When the revolution succeeded in throwing Mubarak out of office, the Salfis changed their ideology and quickly formed parties and joined the democracy, which they once, claimed to be against Sharia.
Then MB and Salafis struck a deal with the military council (SCAF). SCAF will help them win majority in the parliament and they in turn would allow SCAF to run the country form behind the scene. The military council rigged the election to favor MB and Salafis allowing a religion based parties, which the law prohibits, to set a constitutional amendments committee chaired and staffed by MB experts.
Here we found ourselves facing phenomena, the same extremists who would not miss a prayer, and get furious when they see a woman in tight clothes, are the same extremists who took advantage of the poor and needy; they donated meat, sugar and oil to win their vote.
At the end, the MB and Salafis victory in the parliament may not have been rigged. But, surely, was not ethical or fair. The Egyptian people accepted the voting results believing they would have a new parliament that could trust to protect the revolution and fulfill its goals. Unfortunately, they discovered that the parliament is crippled and unable to face the Military Council’s redlines.
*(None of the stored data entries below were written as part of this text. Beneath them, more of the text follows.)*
/-! ## Task records (R378, R379) -/

/-- A counter or status pointer keeps the tag and alignment rules of R378; 0 stands for none. -/
def tagAligned (p n : Nat) : Bool := p / 2 ^ 60 == 0 && p % n == 0
/-- Is a record well formed (R379)? -/
def recordOk (bs : List Byte) : Bool :=
  fieldAt bs 0x16 2 == 0 && fieldAt bs 0x24 1 ≤ 3 && fieldAt bs 0x25 1 ≤ 63 && fieldAt bs 0x26 2 == 0
  && fieldAt bs 0x30 16 == 0 && fieldAt bs 0x20 4 ≤ 1 && tagAligned (fieldAt bs 0 8) 256
  && tagAligned (fieldAt bs 0x18 8) (if fieldAt bs 0x20 4 = 1 then 4 else 8) && tagAligned (fieldAt bs 0x28 8) 4
/-- What a task's end needs (R123, R384). -/
def taskInfoOf (q : Nat) (bs : List Byte) : TaskInfo :=
  { queue := q, succ32 := fieldAt bs 0x20 4 % 2 == 1, succ := BitVec.ofNat 64 (fieldAt bs 0x18 8)
    statAddr := BitVec.ofNat 64 (fieldAt bs 0x28 8), retries := 0, code := BitVec.ofNat 64 (fieldAt bs 0 8) }

/-- An add at a home address: one atomic application, which wraps (R325, R374); like a read, it waits for its line (R326,
R329). A word with an uncorrectable error gives a free value. -/
def State.homeAdd (s : State) (t a n x : Nat) : State :=
  let s := s.engineRead t a n false
  let old := if (List.range n).any fun i => s.badAt (a + i) then
      leNat ((List.range n).map fun i => Config.freeByte s.freeCtr i)
    else s.readHomeNat a n
  s.used.engineWriteN t a (leBytes n (old + x))

/-! ## The end of a task (R384) -/

/-- A write of a task's end that cannot be made: an error record of kind 5. -/
def State.taskWriteFailed (s : State) (t part core q : Nat) (p : W64) (f : AccFault) : State :=
  s.faultLog t { kind := 5, cause := f.cause, part := part, gridid := 0xFFFFFFFF, unit := q, core := core, epc := 0
                 eaddr := p.toNat, einfo := 2 ^ 24 * f.cause + f.detail }
/-- The status write, then the successor add where there is one, as one release at DEVICE scope. -/
def State.taskEnd (s : State) (t asid part core : Nat) (x : TaskInfo) (status : Nat) (add : Bool) : State :=
  let s := if x.statAddr = 0 then s
    else
      match s.locateFe t asid [0] permW x.statAddr with
      | (s, .ok a) => s.engineWriteN t a (leBytes 4 status)
      | (s, .error f) => s.taskWriteFailed t part core x.queue x.statAddr f
  if x.succ = 0 ∨ add = false then s
  else
    match s.locateFe t asid [0] (permR + permW) x.succ with
    | (s, .ok a) => s.homeAdd t a (if x.succ32 then 4 else 8) 1
    | (s, .error f) => s.taskWriteFailed t part core x.queue x.succ f
/-- The status word of R384: its low bits, retries, and cause. -/
def taskStatus (low retries cause : Nat) : Nat := low + 2 ^ 8 * min 255 retries + 2 ^ 24 * (cause % 256)

/-! ## Task queues (R380, R381) -/

/-- Is a queue bound and full? -/
def TaskQ.full (q : TaskQ) : Bool := q.slots ≤ q.recs.length
/-- The numbers of the physical pages of a queue's ring. -/
def State.ringPages (s : State) (tq : TaskQ) : List Nat :=
  (List.range ((64 * tq.slots + 4095) / 4096)).filterMap fun k =>
    match (s.locateFe tq.tenant tq.asid [0] permW (tq.ring + BitVec.ofNat 64 (4096 * k))).2 with
    | .ok a => some (a / 4096)
    | .error _ => none
/-- A push in push order: the record takes the next slot of the ring (R381). -/
def State.pushTask (s : State) (q : Nat) (bs : List Byte) : State :=
  let tq := s.taskq q
  let slot := tq.tail % tq.slots
  let s := match s.locateFe tq.tenant tq.asid [0] permW (tq.ring + BitVec.ofNat 64 (64 * slot)) with
    | (s, .ok a) => s.engineWriteN tq.tenant a bs
    | (s, .error _) => s
  let s := s.updTaskq q fun _ => { tq with tail := tq.tail + 1, recs := tq.recs ++ [(slot, s.nextUid, bs)], pages := s.ringPages tq }
  s.fresh
/-- A queued record as its dispatcher reads it; one whose bytes meet an error is free (log 12). -/
def State.queuedTask (s : State) (tq : TaskQ) (slot : Nat) (bs : List Byte) : State × List Byte :=
  match s.locateFe tq.tenant tq.asid [0] permR (tq.ring + BitVec.ofNat 64 (64 * slot)) with
  | (s, .ok a) =>
    let s := s.engineRead tq.tenant a 64 false
    if (List.range 64).all fun i => !s.errAt (a + i) then (s, bs)
    else (s.used, (List.range 64).map fun i => Config.freeByte s.freeCtr i)
  | (s, .error _) => (s, bs)

/-! ## The trigger words (R386) -/

/-- A trigger word: with no Enabled lane its flag rises and falls; it is held at flag 63, and, where it releases first,
until the group's earlier accesses are performed. -/
def trigWord (i : Instr) (s : State) (o : FOp) (rel : Bool) (run : Nat → Group → Group → Frag → State) : State :=
  onWord i s never never fun gk g f =>
    if enabled g f o.guard = 0 then idleTrack s gk g f o.fs
    else
      match memHold g f (some o.fs) with
      | some w => waitWord s gk g f w
      | none => if rel && !g.allPerformed then waitWord s gk g f .performs else run gk g ((s.group gk).getD g) f

/-- A block that a trigger word reads at its pointer, after its release: SPACE, ALIGN and XLATE are exact. -/
def trigBlock (s : State) (gk : Nat) (g g0 : Group) (f : Frag) (p : W64) (n : Nat) (run : State → List Byte → State) :
    State :=
  let s := s.releaseNow (coreOf gk) g.asid
  let sp := s.span (coreOf gk) g [0] permR p n
  let causes := (match sp.2 with | .error e => [ptrCause e.2 p] | .ok _ => [])
    ++ (if p.toNat % 64 ≠ 0 then [(3, { eaddr := p, detail := 0 })] else [])
  match sp.2 with
  | .error _ => takeTrap sp.1 gk g0 f causes
  | .ok as =>
    if causes ≠ [] then takeTrap sp.1 gk g0 f causes
    else (run (sp.1.engineReads g.tenant as) (sp.1.gather as)).noteData gk (sp.1.badByte p as)

/-! ## Arming (R364-R369, R373) -/

/-- How an arming translates pointers: a group's way or a packet's. -/
abbrev Locator := State → List Nat → Nat → W64 → State × Except AccFault Nat

/-- The segments of a range (R369): page by page, joined where the homes run on in one slice. -/
def State.segsBy (loc : Locator) (s : State) (p : W64) (n : Nat) : State × Except AccFault (List (Nat × Nat)) :=
  let pages := (p.toNat + n - 1) / 4096 + 1 - p.toNat / 4096
  let r := (List.range pages).foldl (fun (acc : State × Except AccFault (List (Nat × Nat))) k =>
    match acc with
    | (s, .error f) => (s, .error f)
    | (s, .ok gs) =>
      let lo := max p.toNat (4096 * (p.toNat / 4096 + k))
      let hi := min (p.toNat + n) (4096 * (p.toNat / 4096 + k + 1))
      match loc s [0, 1] 0 (BitVec.ofNat 64 lo) with
      | (s, .error f) => (s, .error f)
      | (s, .ok a) =>
        match gs with
        | (b, m) :: r =>
          if b + m = a && !(isStore a && a % 2 ^ 24 == 0) then (s, .ok ((b, m + (hi - lo)) :: r))
          else (s, .ok ((a, hi - lo) :: gs))
        | [] => (s, .ok [(a, hi - lo)])) (s, .ok [])
  (r.1, match r.2 with | .ok gs => .ok gs.reverse | .error f => .error f)

/-- The slices that home a line of some segments. -/
def State.segSlices (s : State) (gs : List (Nat × Nat)) : List Nat :=
  (gs.flatMap fun g =>
    if isStore g.1 then [(g.1 - storeBase) / 2 ^ 24]
    else (List.range ((g.1 + g.2 - 1) / 128 + 1 - g.1 / 128)).filterMap fun k => s.homeSlice (128 * (g.1 / 128 + k))).eraseDups

/-- The filters in use in a slice (R369). -/
def State.filters (s : State) (slice : Nat) : Nat := (s.trigs.filter fun e => e.2.slices.contains slice).length
/-- The lowest-numbered FREE entry of a die. -/
def State.freeEntry (s : State) (die : Nat) : Option Nat :=
  ((List.range 1024).map fun i => 1024 * die + i).find? fun e => (s.trig e).state == 0
/-- The handle of an entry (R363). -/
def trigHandle (e gen : Nat) : Nat := 4096 * gen + e
/-- An entry becomes FREE; its generation rises (R363). -/
def Trig.freed (e : Trig) : Trig := { Trig.free with gen := (e.gen + 1) % 4096 }

/-- The fields of an arm block (R366). -/
structure ArmBlk where
  range : W64
  len : Nat
  target : Nat
  ctl : Nat
  queue : Nat
  bar : W64
  addend : Nat
  pad : Nat
  record : List Byte
deriving DecidableEq, Repr

/-- An arm block's bytes as fields. -/
def armBlkOf (bs : List Byte) : ArmBlk :=
  { range := BitVec.ofNat 64 (fieldAt bs 0 8), len := fieldAt bs 8 8, target := fieldAt bs 0x10 8, ctl := fieldAt bs 0x18 4
    queue := fieldAt bs 0x1C 4, bar := BitVec.ofNat 64 (fieldAt bs 0x20 8), addend := fieldAt bs 0x28 8
    pad := fieldAt bs 0x30 16, record := (bs.drop 0x40).take 64 }
/-- KIND. -/
def ArmBlk.kind (b : ArmBlk) : Nat := b.ctl % 4
/-- ACTION. -/
def ArmBlk.action (b : ArmBlk) : Nat := b.ctl / 4 % 4
/-- BARW32. -/
def ArmBlk.bar32 (b : ArmBlk) : Bool := b.ctl.testBit 5
/-- Is LEN in range for KIND (R366)? -/
def ArmBlk.lenOk (b : ArmBlk) : Bool :=
  if b.kind = 1 then 1 ≤ b.len && b.len ≤ 2 ^ 32 else b.kind == 2 && b.len == 0
/-- MALFORMED of R367. -/
def ArmBlk.malformed (b : ArmBlk) (packet : Bool) : Bool :=
  2 ^ 6 ≤ b.ctl || b.pad != 0 || !b.lenOk || b.action == 0
  || (b.kind == 1 && !(1 ≤ b.target && b.target ≤ 2 ^ 63)) || (b.kind == 2 && b.range.toNat % 8 != 0)
  || (if b.action = 1 then b.bar.toNat % (if b.bar32 then 4 else 8) != 0 || (b.bar32 && 2 ^ 32 ≤ b.addend)
      else b.bar != 0 || b.addend != 0)
  || (if b.action = 2 then !recordOk b.record else b.queue != 0 || b.record.any fun x => x != 0)
  || (b.action == 3 && packet)
/-- QUEUE of R367. -/
def ArmBlk.badQueue (b : ArmBlk) (s : State) (t : Nat) : Bool :=
  let q := s.taskq b.queue
  b.action == 2 && (1024 ≤ b.queue || !q.bound || q.tenant != t || q.part != fieldAt b.record 0x25 1)

/-- What the translations of an arming come to: a fault of the range, a fault of BARPTR, the segments, the barrier word's
home. -/
structure ArmLoc where
  range : Option AccFault
  bar : Option AccFault
  segs : List (Nat × Nat)
  barAt : Nat
deriving DecidableEq, Repr

/-- The first fault, from page `k` of a range on, whose length no entry may have: its pages are translated in order, and
the first one that faults ends the check. -/
def rangeFault (loc : Locator) (p : W64) : Nat → Nat → State → State × Except AccFault (List (Nat × Nat))
  | 0, _, s => (s, .ok [])
  | left + 1, k, s =>
    match loc s [0, 1] 0 (BitVec.ofNat 64 (max p.toNat (4096 * (p.toNat / 4096 + k)))) with
    | (s, .error f) => (s, .error f)
    | (s, .ok _) => rangeFault loc p left (k + 1) s
/-- The translations that an arming makes of RANGE, before any status: a BYTES range, whatever its length, or a WATCH
word (R387). A block of no KIND names neither. -/
def State.rangeBy (loc : Locator) (s : State) (b : ArmBlk) : State × Except AccFault (List (Nat × Nat)) :=
  match b.kind with
  | 1 =>
    if b.len = 0 then (s, .ok [])
    else if b.len ≤ 2 ^ 32 then s.segsBy loc b.range b.len
    else rangeFault loc b.range ((b.range.toNat + b.len - 1) / 4096 + 1 - b.range.toNat / 4096) 0 s
  | 2 => s.segsBy loc b.range (8 - b.range.toNat % 8)
  | _ => (s, .ok [])
/-- The translations of an arming (R369, R374, R387). -/
def State.armLocate (loc : Locator) (s : State) (b : ArmBlk) : State × ArmLoc :=
  let r := s.rangeBy loc b
  let x : State × Except AccFault Nat := if b.action = 1 then loc r.1 [0] permW b.bar else (r.1, .ok 0)
  (x.1, { range := match r.2 with | .error f => some f | .ok _ => none
          bar := match x.2 with | .error f => some f | .ok _ => none
          segs := match r.2 with | .error _ => [] | .ok gs => gs
          barAt := match x.2 with | .error _ => 0 | .ok a => a })

/-- The entry that an arming loads (R387). -/
def armedEntry (b : ArmBlk) (gen tenant home : Nat) (l : ArmLoc) (slices : List Nat) (ui : UiTarget) : Trig :=
  { state := 1, gen := gen, tenant := tenant, watch := b.kind == 2, action := b.action, autofree := b.ctl.testBit 4
    disarmed := false, barw32 := b.bar32, target := b.target, count := 0, home := home, segs := l.segs, slices := slices
    unsent := [], queue := b.queue, bar := l.barAt, addend := BitVec.ofNat 64 b.addend, record := b.record, ui := ui }

/-- Arming after its translations (R367, R387): the status, and the handle; a watched word is tested at once. -/
def State.armEntry (s : State) (t : Nat) (b : ArmBlk) (l : ArmLoc) (packet : Bool) (ui : UiTarget) : State × Nat × Nat :=
  if b.malformed packet then (s, 5, 0)
  else if b.badQueue s t then (s, 4, 0)
  else
    match l.segs with
    | [] => (s, 5, 0)
    | (a0, _) :: _ =>
      let die := ((s.sliceOf a0).getD 0) / 64
      match s.freeEntry die with
      | none => (s, 1, 0)
      | some e =>
        let slices := if b.kind = 1 then s.segSlices l.segs else []
        if b.kind = 1 ∧ 64 < l.segs.length then (s, 2, 0)
        else if (slices.any fun n => 128 ≤ s.filters n) = true then (s, 3, 0)
        else
          let gen := (s.trig e).gen
          let x := armedEntry b gen t a0 l slices ui
          let x := if b.kind = 2 ∧ b.target ≤ s.readHomeNat a0 8 then x.fire else x
          (s.updTrig e fun _ => x, 0, trigHandle e gen)

/-- ARMAC (R387). -/
def execArmac (o : FOp) (s : State) : Host.Outcome State Fault Refusal :=
  .next (s.orWait (trigWord (.armac o) s o true fun gk g g0 f =>
    let p := readS64 g f o.a.idx.toNat
    trigBlock s gk g g0 f p 128 fun s bs =>
      let b := armBlkOf bs
      let r := s.armLocate (fun s tags need q => s.locate (coreOf gk) g tags need q) b
      let causes := (match r.2.range with | some x => [ptrCause x b.range] | none => [])
        ++ (match r.2.bar with | some x => [ptrCause x b.bar] | none => [])
      if causes ≠ [] then takeTrap r.1 gk g0 f causes
      else
        let ui := match g.unit with
          | .slalom n => UiTarget.slalom n g.lin (lowestMember f)
          | _ => .group g.uid
        let x := r.1.armEntry g.tenant b r.2 false (if b.action = 3 then ui else .none)
        decided x.1 gk g f o.fs o.d.toNat [x.2.1, x.2.2]))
The parliament became nothing than a podium for empty speeches. Some Salafis refused to swear in favor of the constitution unless the word “Sharia” is included. While the police is killing and maiming young revolutionaries in the street, a Salafi member interrupted the parliament session with a call for prayer (Azan) triggering another day of argument as to whether it is right to call for prayer during parliamentary sessions. Consequently, the Parliament discussed side issues that have little to do with the country’s priorities.
Fasten your seatbelts; Islamists have become a potent force in Egypt. The Revolution has not began yet.